Work task: In the data below, find the line containing "(∀ k, k ≠ h → u.grid", then set down that line and every later line up to and including the line containing "let turn := (s.dueQueues", exactly.

Stored data entries
+++

/-- R31, R32, R34, R416: a grid starts once its dependences are met, and one of no crews completes then; a grid
completes once its clusters have retired, with no team left: it is complete with cause 0, no grid depends on it any
more, and one of a launch queue has its completion record in memory. Both wait while dirty bytes that they release cannot
cross the dies (R466). -/
def Rules.Grids : Prop :=
  ∀ (s : State) (h : Nat),
    let g := s.grid h
    let completes := fun (i : Instr) => ∃ u, exec i s = .next u ∧ (u.grid h).phase = .complete ∧ (u.grid h).cause = 0 ∧
      (∀ k, h ∉ (u.grid k).unmet) ∧ ∀ q c place, g.source = .queue q c place →
        (∀ i, i < 16 → isHostKey (place + i) = isHostKey place) → u.memNat place 4 = h % 2 ^ 32 ∧
          u.memNat (place + 4) 4 = 0 ∧ u.memNat (place + 8) 8 = s.tsc % 2 ^ 64
    (g.live = true → g.phase = .blocked → g.unmet = [] → s.allHeld = false →
      (g.record.crews ≠ 0 → ∃ u, exec (.gridStart h) s = .next u ∧ u.grid h = { g with phase := .runnable, since := s.tsc } ∧
        (∀ k, k ≠ h → u.grid k = s.grid k) ∧ u = { s with grids := u.grids }) ∧
      (g.record.crews = 0 → completes (.gridStart h))) ∧
    (g.phase ≠ .blocked ∨ g.unmet ≠ [] ∨ s.allHeld = true → exec (.gridStart h) s = .next s) ∧
    (g.live = true → g.phase = .runnable → s.allHeld = false →
      g.record.clusters ≤ (g.clusters.filter fun c => c.phase == .retired).length →
      (∀ t ∈ s.liveTeams, (s.crew t.2.crew).grid ≠ h) → completes (.gridCompletion h)) ∧
    (g.phase ≠ .runnable ∨ (∃ t ∈ s.liveTeams, (s.crew t.2.crew).grid = h) ∨ s.allHeld = true → exec (.gridCompletion h) s = .next s)

/-- R20, R31, R32, R34, R63, R126 to R129, R170, R304, R307, R412, R416: results that arrive, and what ends. When a
result arrives is the agenda's (assumption 8), and an event that is not ready changes nothing, which is the model's choice
(assumption 7). -/
def Obligations.CompletionsAndEnds : Prop :=
  Rules.Completions ∧ Rules.Merges ∧ Rules.Retires ∧ Rules.Grids

/-- R415, R423: a record of the launch queue whose turn it is becomes a grid of its context, and its place in the queue
is free; a queue that has been overrun is disabled; a descriptor behind a host page is asked for. Each die's dispatcher
takes its turn over the partitions. -/
def Rules.DispatcherTurns : Prop :=
  ∀ (s : State) (q : Nat) (die : Bool),
    let w := s.wq q
    let v := s.visited q
    let turn := (s.dueQueues (s.ctxPart w.ctx)).head? = some q
    let rec' := recordOf ((List.range 48).map fun i => s.memNat (w.slot (s.wqC w) + 4 * i) 4)
    let kdesc := v.readKd ⟨0, w.ctx, w.priv, 0, 0, some (queueRef q), none⟩ rec'.kdesc
    (¬ turn → exec (.launchQueueRecord q) s = .next s) ∧
    (turn → w.valid = true → 2 ^ w.logn < s.wqLen w → exec (.launchQueueRecord q) s = .next (s.disableQueue q)) ∧
    (turn → s.wqLen w ≤ 2 ^ w.logn → ∀ port page va, kdesc = .error (.xlat (.ats port page) va) →
      exec (.launchQueueRecord q) s = .next (v.atsAsk (queueRef q) port w.ctx page)) ∧
    (∀ kd, turn → s.wqLen w ≤ 2 ^ w.logn → kdesc = .ok kd →
      (s.dom 0).liveVer 0 = true → rec'.shapeOk = true → kd.valid = true → (s.ctx w.ctx).record.valid = true →
      rec'.res = false → rec'.spec = none → (∀ i, i < 4 → isHostKey (w.idx + 4 + i) = isHostKey (w.idx + 4)) →
      ∃ t, exec (.launchQueueRecord q) s = .next t ∧ t.nextGrid = s.nextGrid + 1 ∧
        (t.grid s.nextGrid.toNat).record = rec' ∧ (t.grid s.nextGrid.toNat).ctx = w.ctx ∧
        (t.grid s.nextGrid.toNat).phase = .blocked ∧
        t.memNat (w.idx + 4) 4 = (s.wqC w + 1) % 2 ^ 32 ∧
        ∀ a, a < w.idx + 4 ∨ w.idx + 8 ≤ a → t.memByte a = s.memByte a) ∧
    exec (.clusterPlacement die) s = .next ([0, 1, 2, 3, 4, 5].foldl (fun t p => t.dispatchIn die p) s)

+++

Solution below:
        (∀ k, k ≠ h → u.grid k = s.grid k) ∧ u = { s with grids := u.grids }) ∧
      (g.record.crews = 0 → completes (.gridStart h))) ∧
    (g.phase ≠ .blocked ∨ g.unmet ≠ [] ∨ s.allHeld = true → exec (.gridStart h) s = .next s) ∧
    (g.live = true → g.phase = .runnable → s.allHeld = false →
      g.record.clusters ≤ (g.clusters.filter fun c => c.phase == .retired).length →
      (∀ t ∈ s.liveTeams, (s.crew t.2.crew).grid ≠ h) → completes (.gridCompletion h)) ∧
    (g.phase ≠ .runnable ∨ (∃ t ∈ s.liveTeams, (s.crew t.2.crew).grid = h) ∨ s.allHeld = true → exec (.gridCompletion h) s = .next s)

/-- R20, R31, R32, R34, R63, R126 to R129, R170, R304, R307, R412, R416: results that arrive, and what ends. When a
result arrives is the agenda's (assumption 8), and an event that is not ready changes nothing, which is the model's choice
(assumption 7). -/
def Obligations.CompletionsAndEnds : Prop :=
  Rules.Completions ∧ Rules.Merges ∧ Rules.Retires ∧ Rules.Grids

/-- R415, R423: a record of the launch queue whose turn it is becomes a grid of its context, and its place in the queue
is free; a queue that has been overrun is disabled; a descriptor behind a host page is asked for. Each die's dispatcher
takes its turn over the partitions. -/
def Rules.DispatcherTurns : Prop :=
  ∀ (s : State) (q : Nat) (die : Bool),
    let w := s.wq q
    let v := s.visited q
    let turn := (s.dueQueues (s.ctxPart w.ctx)).head? = some q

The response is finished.